O but I am sad too. And O but I'm nervous in love and feeling naked. I am not Jew, Catholic or any perceptible flavor, just poor boy Puritan washed up on these shores, still looking for New World, still looking for Peaceable Kingdom, though my people have been here forever and just long enough to forget what made them flee anonymity and conformity in other older homelands. My people. Pilgrims to the New Jerusalem. So far from home. And now I remember my gold Celtic cross is lying on the window sill so I would remember to put it back on and not lose it after it fell off in bed 'cause the clasp is broken. And I'm missing it and wishing I hadn't forgotten it, 'cause somewhere there are graves engraved with my old family name underneath this sign, like passport, like license to be here, and not there, in cold ground where the bones of my people still await Resurrection Day--but there's a kid with the most beautiful golden hair dressed in camouflage with a skateboard and he is riding up and down the street up and down the street and I guess I've been watching him for the better part of a half hour now, but no time for that now 'cause suddenly my ancient ones are calling to me with great tenderness from across ancestral Welsh lands and coal fields and cold seas and they say to me, "Go on kid, ask her to dance," and so trembling just a little and gathering courage against the shadows, I approach the Shabbos Bride, who does not care if I am a foreigner--and she has come to gather the scattered.

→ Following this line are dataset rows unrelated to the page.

-- ==== Sys2Proof/Laws/State.lean ====
section
/-! SUPPORT. One lemma per field for the record updates of the shared operations, true by `rfl`, so that no later proof unfolds an
update; and the same for the three line writes. -/

namespace Sys2Proof.Machine

/-! accept (R17) -/

@[simp] theorem accept_clk (s : State) : (accept s).clk = s.clk := rfl
@[simp] theorem accept_cmd (s : State) : (accept s).cmd = s.cmd := rfl
@[simp] theorem accept_sel (s : State) : (accept s).sel = s.sel := rfl
@[simp] theorem accept_arg (s : State) : (accept s).arg = s.arg := rfl
@[simp] theorem accept_result (s : State) : (accept s).result = s.result := rfl
@[simp] theorem accept_frame (s : State) : (accept s).frame = s.frame := rfl
@[simp] theorem accept_frameValid (s : State) : (accept s).frameValid = s.frameValid := rfl
@[simp] theorem accept_txb (s : State) : (accept s).txb = s.txb := rfl
@[simp] theorem accept_rxb (s : State) : (accept s).rxb = s.rxb := rfl
@[simp] theorem accept_opRun (s : State) : (accept s).opRun = s.opRun := rfl
@[simp] theorem accept_ph (s : State) : (accept s).ph = s.ph := rfl
@[simp] theorem accept_k (s : State) : (accept s).k = s.k := rfl
@[simp] theorem accept_i (s : State) : (accept s).i = s.i := rfl
@[simp] theorem accept_n (s : State) : (accept s).n = s.n := rfl
@[simp] theorem accept_busy (s : State) : (accept s).busy = s.busy := rfl
@[simp] theorem accept_done (s : State) : (accept s).done = false := rfl
@[simp] theorem accept_err (s : State) : (accept s).err = false := rfl
@[simp] theorem accept_refused (s : State) : (accept s).refused = false := rfl
@[simp] theorem accept_errIndex (s : State) : (accept s).errIndex = 0#4 := rfl
@[simp] theorem accept_btnA (s : State) : (accept s).btnA = s.btnA := rfl
@[simp] theorem accept_btnB (s : State) : (accept s).btnB = s.btnB := rfl
@[simp] theorem accept_lx (s : State) : (accept s).lx = s.lx := rfl
@[simp] theorem accept_ly (s : State) : (accept s).ly = s.ly := rfl
@[simp] theorem accept_rx (s : State) : (accept s).rx = s.rx := rfl
@[simp] theorem accept_ry (s : State) : (accept s).ry = s.ry := rfl
@[simp] theorem accept_analog (s : State) : (accept s).analog = s.analog := rfl
@[simp] theorem accept_stateValid (s : State) : (accept s).stateValid = s.stateValid := rfl
@[simp] theorem accept_resultKnown (s : State) : (accept s).resultKnown = s.resultKnown := rfl
@[simp] theorem accept_script (s : State) : (accept s).script = s.script := rfl
@[simp] theorem accept_datIn (s : State) : (accept s).datIn = s.datIn := rfl
@[simp] theorem accept_ackIn (s : State) : (accept s).ackIn = s.ackIn := rfl
@[simp] theorem accept_trace (s : State) : (accept s).trace = s.trace := rfl
@[simp] theorem accept_rdData (s : State) : (accept s).rdData = s.rdData := rfl
@[simp] theorem accept_freeCtr (s : State) : (accept s).freeCtr = s.freeCtr := rfl

/-! refuse (R161) -/

@[simp] theorem refuse_clk (s : State) : (refuse s).clk = s.clk := rfl
@[simp] theorem refuse_cmd (s : State) : (refuse s).cmd = s.cmd := rfl
@[simp] theorem refuse_sel (s : State) : (refuse s).sel = s.sel := rfl
@[simp] theorem refuse_arg (s : State) : (refuse s).arg = s.arg := rfl
@[simp] theorem refuse_result (s : State) : (refuse s).result = s.result := rfl
@[simp] theorem refuse_frame (s : State) : (refuse s).frame = s.frame := rfl
@[simp] theorem refuse_frameValid (s : State) : (refuse s).frameValid = s.frameValid := rfl
@[simp] theorem refuse_txb (s : State) : (refuse s).txb = s.txb := rfl
@[simp] theorem refuse_rxb (s : State) : (refuse s).rxb = s.rxb := rfl
@[simp] theorem refuse_opRun (s : State) : (refuse s).opRun = s.opRun := rfl
@[simp] theorem refuse_ph (s : State) : (refuse s).ph = s.ph := rfl
@[simp] theorem refuse_k (s : State) : (refuse s).k = s.k := rfl
@[simp] theorem refuse_i (s : State) : (refuse s).i = s.i := rfl
@[simp] theorem refuse_n (s : State) : (refuse s).n = s.n := rfl
@[simp] theorem refuse_busy (s : State) : (refuse s).busy = s.busy := rfl
@[simp] theorem refuse_done (s : State) : (refuse s).done = s.done := rfl
@[simp] theorem refuse_err (s : State) : (refuse s).err = s.err := rfl
@[simp] theorem refuse_refused (s : State) : (refuse s).refused = true := rfl
@[simp] theorem refuse_errIndex (s : State) : (refuse s).errIndex = s.errIndex := rfl
@[simp] theorem refuse_btnA (s : State) : (refuse s).btnA = s.btnA := rfl
@[simp] theorem refuse_btnB (s : State) : (refuse s).btnB = s.btnB := rfl
@[simp] theorem refuse_lx (s : State) : (refuse s).lx = s.lx := rfl
@[simp] theorem refuse_ly (s : State) : (refuse s).ly = s.ly := rfl
@[simp] theorem refuse_rx (s : State) : (refuse s).rx = s.rx := rfl
@[simp] theorem refuse_ry (s : State) : (refuse s).ry = s.ry := rfl
@[simp] theorem refuse_analog (s : State) : (refuse s).analog = s.analog := rfl
@[simp] theorem refuse_stateValid (s : State) : (refuse s).stateValid = s.stateValid := rfl
@[simp] theorem refuse_resultKnown (s : State) : (refuse s).resultKnown = s.resultKnown := rfl
@[simp] theorem refuse_script (s : State) : (refuse s).script = s.script := rfl
@[simp] theorem refuse_datIn (s : State) : (refuse s).datIn = s.datIn := rfl
@[simp] theorem refuse_ackIn (s : State) : (refuse s).ackIn = s.ackIn := rfl
@[simp] theorem refuse_trace (s : State) : (refuse s).trace = s.trace := rfl
@[simp] theorem refuse_rdData (s : State) : (refuse s).rdData = s.rdData := rfl
@[simp] theorem refuse_freeCtr (s : State) : (refuse s).freeCtr = s.freeCtr := rfl

/-! finish (R62) -/

@[simp] theorem finish_clk (s : State) : (finish s).clk = s.clk := rfl
@[simp] theorem finish_cmd (s : State) : (finish s).cmd = s.cmd := rfl
@[simp] theorem finish_sel (s : State) : (finish s).sel = s.sel := rfl
@[simp] theorem finish_arg (s : State) : (finish s).arg = s.arg := rfl
@[simp] theorem finish_result (s : State) : (finish s).result = s.result := rfl
@[simp] theorem finish_frame (s : State) : (finish s).frame = s.frame := rfl
@[simp] theorem finish_frameValid (s : State) : (finish s).frameValid = s.frameValid := rfl
@[simp] theorem finish_txb (s : State) : (finish s).txb = s.txb := rfl
@[simp] theorem finish_rxb (s : State) : (finish s).rxb = s.rxb := rfl
@[simp] theorem finish_opRun (s : State) : (finish s).opRun = s.opRun := rfl
@[simp] theorem finish_ph (s : State) : (finish s).ph = s.ph := rfl
@[simp] theorem finish_k (s : State) : (finish s).k = s.k := rfl
@[simp] theorem finish_i (s : State) : (finish s).i = s.i := rfl
@[simp] theorem finish_n (s : State) : (finish s).n = s.n := rfl
@[simp] theorem finish_busy (s : State) : (finish s).busy = s.busy := rfl
@[simp] theorem finish_done (s : State) : (finish s).done = true := rfl
@[simp] theorem finish_err (s : State) : (finish s).err = s.err := rfl
@[simp] theorem finish_refused (s : State) : (finish s).refused = s.refused := rfl
@[simp] theorem finish_errIndex (s : State) : (finish s).errIndex = s.errIndex := rfl
@[simp] theorem finish_btnA (s : State) : (finish s).btnA = s.btnA := rfl
@[simp] theorem finish_btnB (s : State) : (finish s).btnB = s.btnB := rfl
@[simp] theorem finish_lx (s : State) : (finish s).lx = s.lx := rfl
@[simp] theorem finish_ly (s : State) : (finish s).ly = s.ly := rfl
@[simp] theorem finish_rx (s : State) : (finish s).rx = s.rx := rfl
@[simp] theorem finish_ry (s : State) : (finish s).ry = s.ry := rfl
@[simp] theorem finish_analog (s : State) : (finish s).analog = s.analog := rfl
@[simp] theorem finish_stateValid (s : State) : (finish s).stateValid = s.stateValid := rfl
@[simp] theorem finish_resultKnown (s : State) : (finish s).resultKnown = s.resultKnown := rfl
@[simp] theorem finish_script (s : State) : (finish s).script = s.script := rfl
@[simp] theorem finish_datIn (s : State) : (finish s).datIn = s.datIn := rfl
@[simp] theorem finish_ackIn (s : State) : (finish s).ackIn = s.ackIn := rfl
@[simp] theorem finish_trace (s : State) : (finish s).trace = s.trace := rfl
@[simp] theorem finish_rdData (s : State) : (finish s).rdData = s.rdData := rfl
@[simp] theorem finish_freeCtr (s : State) : (finish s).freeCtr = s.freeCtr := rfl

/-! complete (R8) -/

@[simp] theorem complete_clk (s : State) : (complete s).clk = s.clk := rfl
@[simp] theorem complete_cmd (s : State) : (complete s).cmd = s.cmd := rfl
@[simp] theorem complete_sel (s : State) : (complete s).sel = s.sel := rfl
@[simp] theorem complete_arg (s : State) : (complete s).arg = s.arg := rfl
@[simp] theorem complete_result (s : State) : (complete s).result = s.result := rfl
@[simp] theorem complete_frame (s : State) : (complete s).frame = s.frame := rfl
@[simp] theorem complete_frameValid (s : State) : (complete s).frameValid = s.frameValid := rfl
@[simp] theorem complete_txb (s : State) : (complete s).txb = s.txb := rfl
@[simp] theorem complete_rxb (s : State) : (complete s).rxb = s.rxb := rfl
@[simp] theorem complete_opRun (s : State) : (complete s).opRun = .none := rfl
@[simp] theorem complete_ph (s : State) : (complete s).ph = .idle := rfl
@[simp] theorem complete_k (s : State) : (complete s).k = s.k := rfl
@[simp] theorem complete_i (s : State) : (complete s).i = s.i := rfl
@[simp] theorem complete_n (s : State) : (complete s).n = s.n := rfl
@[simp] theorem complete_busy (s : State) : (complete s).busy = false := rfl
@[simp] theorem complete_done (s : State) : (complete s).done = true := rfl
@[simp] theorem complete_err (s : State) : (complete s).err = s.err := rfl
@[simp] theorem complete_refused (s : State) : (complete s).refused = s.refused := rfl
@[simp] theorem complete_errIndex (s : State) : (complete s).errIndex = s.errIndex := rfl
@[simp] theorem complete_btnA (s : State) : (complete s).btnA = s.btnA := rfl
@[simp] theorem complete_btnB (s : State) : (complete s).btnB = s.btnB := rfl
@[simp] theorem complete_lx (s : State) : (complete s).lx = s.lx := rfl
@[simp] theorem complete_ly (s : State) : (complete s).ly = s.ly := rfl
@[simp] theorem complete_rx (s : State) : (complete s).rx = s.rx := rfl
@[simp] theorem complete_ry (s : State) : (complete s).ry = s.ry := rfl
@[simp] theorem complete_analog (s : State) : (complete s).analog = s.analog := rfl
@[simp] theorem complete_stateValid (s : State) : (complete s).stateValid = s.stateValid := rfl
@[simp] theorem complete_resultKnown (s : State) : (complete s).resultKnown = s.resultKnown := rfl
@[simp] theorem complete_script (s : State) : (complete s).script = s.script := rfl
@[simp] theorem complete_datIn (s : State) : (complete s).datIn = s.datIn := rfl
@[simp] theorem complete_ackIn (s : State) : (complete s).ackIn = s.ackIn := rfl
@[simp] theorem complete_trace (s : State) : (complete s).trace = s.trace := rfl
@[simp] theorem complete_rdData (s : State) : (complete s).rdData = s.rdData := rfl
@[simp] theorem complete_freeCtr (s : State) : (complete s).freeCtr = s.freeCtr := rfl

And she is so lovely--until I am weak in the knees. And she says nothing but takes me like a Queen. And when we dance our American waltz, to the Celtic keening of Days and the khlezmer song of strangers impossibly touching, we do not even notice the sidewalk's applause. I am in love with the Day in Brooklyn (and Man! you shoulda seen us--cutting a rug--tripping the light fantastic--and twirling in 3/4 waltz time like real-genuine king and queen of weddingcake-hill--me and the Shabbos Bride). And the lampposts are keeping time and the boy on the skateboard claps out the rhythm of wheels. And somewhere, somehow, I know all God's children are shouting "Bingo!" like gulping scalding coffee and piling scrambled eggs on hot toast and so happy in pockets all across our Americas. And, O yes, somewhere somehow, I just know volunteer fire departments are washing their engines and blocking off traffic and we will have a parade and boats in upstate canals will pause and there will be cheers. And people will hold hands. Today in our Americas.
She curtseys. I bow. Head to Bergen Street feeling flush.